I understand what a set closure when dealing with real numbers and a euclidean metric. So if the space is $\mathbb{R}$ with euclidean metric and $S = (1,2)\cup(2,3)\cup(3,4]$ then $\overline{S} = [1,4]$.But in the more general topological sense i'm not so sure. Next I will show 2 examples where I think I know the answer.

(1) Let $X = ${1,2,3,4,5,6} and $\mathscr{T}_1 = ${{},{1},{1,2},{1,2,3},{1,2,3,4},{1,2,3,4,5},{1,2,3,4,5,6}}. So $(X,\mathscr{T}_1)$ is a topological space.

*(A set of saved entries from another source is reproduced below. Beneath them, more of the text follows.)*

-- ==== Sys2Proof/Machine/StreamRows.lean ====
section
/-! DEFINITION. The T-slot instructions as commands of one context: each is the next bundle, a single word (log 7). What they do stands in `TSlot` and `Issue`. -/

namespace Sys2Proof.Machine
open Sys2Proof

/-- SOPEN (R127). -/
def execSopen (t : TileId) (k : CtxId) (g : Guard) (f : TS) (s : State) : Host.Outcome State Fault Refusal :=
  liveIn (clusterOf t.val) s (fun s => s.rowIssue t.val k.val ⟨.SOPEN, g, .ts f⟩)

/-- SIDX (R128). -/
def execSidx (t : TileId) (k : CtxId) (g : Guard) (f : TS) (s : State) : Host.Outcome State Fault Refusal :=
  liveIn (clusterOf t.val) s (fun s => s.rowIssue t.val k.val ⟨.SIDX, g, .ts f⟩)

/-- SBLK (R128). -/
def execSblk (t : TileId) (k : CtxId) (g : Guard) (f : TS) (s : State) : Host.Outcome State Fault Refusal :=
  liveIn (clusterOf t.val) s (fun s => s.rowIssue t.val k.val ⟨.SBLK, g, .ts f⟩)

/-- SLAND (R129). -/
def execSland (t : TileId) (k : CtxId) (g : Guard) (f : TS) (s : State) : Host.Outcome State Fault Refusal :=
  liveIn (clusterOf t.val) s (fun s => s.rowIssue t.val k.val ⟨.SLAND, g, .ts f⟩)

/-- SEND (R130). -/
def execSend (t : TileId) (k : CtxId) (g : Guard) (f : TX) (s : State) : Host.Outcome State Fault Refusal :=
  liveIn (clusterOf t.val) s (fun s => s.rowIssue t.val k.val ⟨.SEND, g, .tx f⟩)

/-- RNADD (R131). -/
def execRnadd (t : TileId) (k : CtxId) (g : Guard) (f : TR) (s : State) : Host.Outcome State Fault Refusal :=
  liveIn (clusterOf t.val) s (fun s => s.rowIssue t.val k.val ⟨.RNADD, g, .tr f⟩)

/-- RNSET (R131). -/
def execRnset (t : TileId) (k : CtxId) (g : Guard) (f : TR) (s : State) : Host.Outcome State Fault Refusal :=
  liveIn (clusterOf t.val) s (fun s => s.rowIssue t.val k.val ⟨.RNSET, g, .tr f⟩)

/-- RNWAIT (R131). -/
def execRnwait (t : TileId) (k : CtxId) (g : Guard) (f : TR) (s : State) : Host.Outcome State Fault Refusal :=
  liveIn (clusterOf t.val) s (fun s => s.rowIssue t.val k.val ⟨.RNWAIT, g, .tr f⟩)

/-- BAR (R134). -/
def execBar (t : TileId) (k : CtxId) (g : Guard) (f : TB) (s : State) : Host.Outcome State Fault Refusal :=
  liveIn (clusterOf t.val) s (fun s => s.rowIssue t.val k.val ⟨.BAR, g, .tb f⟩)

/-- FENCE (R133). -/
def execFence (t : TileId) (k : CtxId) (g : Guard) (f : TB) (s : State) : Host.Outcome State Fault Refusal :=
  liveIn (clusterOf t.val) s (fun s => s.rowIssue t.val k.val ⟨.FENCE, g, .tb f⟩)

/-- MSEST (R135). -/
def execMsest (t : TileId) (k : CtxId) (g : Guard) (f : TB) (s : State) : Host.Outcome State Fault Refusal :=
  liveIn (clusterOf t.val) s (fun s => s.rowIssue t.val k.val ⟨.MSEST, g, .tb f⟩)

end Sys2Proof.Machine
end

My claim: If $S = ${1,2,3} then $\overline{S}=X$. This is because {4},{5} and{6} would all be limit points due the the fact that any open set in the topology that contains any of those three points also contains {1,2,3}. Furthermore, for any open set $U \in \mathscr{T}_1$ ;$\overline{U} = X$. Also, in this space, open sets are not closed.

(2) Let $X = ${1,2,3,4,5,6} and $\mathscr{T}_2 = ${{},{1},{2,3},{1,2,3},{4,5,6},{1,4,5,6},{2,3,4,5,6},{1,2,3,4,5,6}}. So $(X,\mathscr{T}_2)$ is a topological space.

My claim: If $S = ${1,2,3} then $\overline{S}=S$. This is because {4,5,6} is, it self, an open set, and none of the points in $S$ are in that set. So{4},{5} and{6} are not limit points. Furthermore, for any open set $U \in \mathscr{T}_2$ ;$\overline{U} = U$. Also, in this space, all open sets are also closed.

Is everything above correct? Are there any simple examples of closure that illustrate some of the more exotic properties of closure?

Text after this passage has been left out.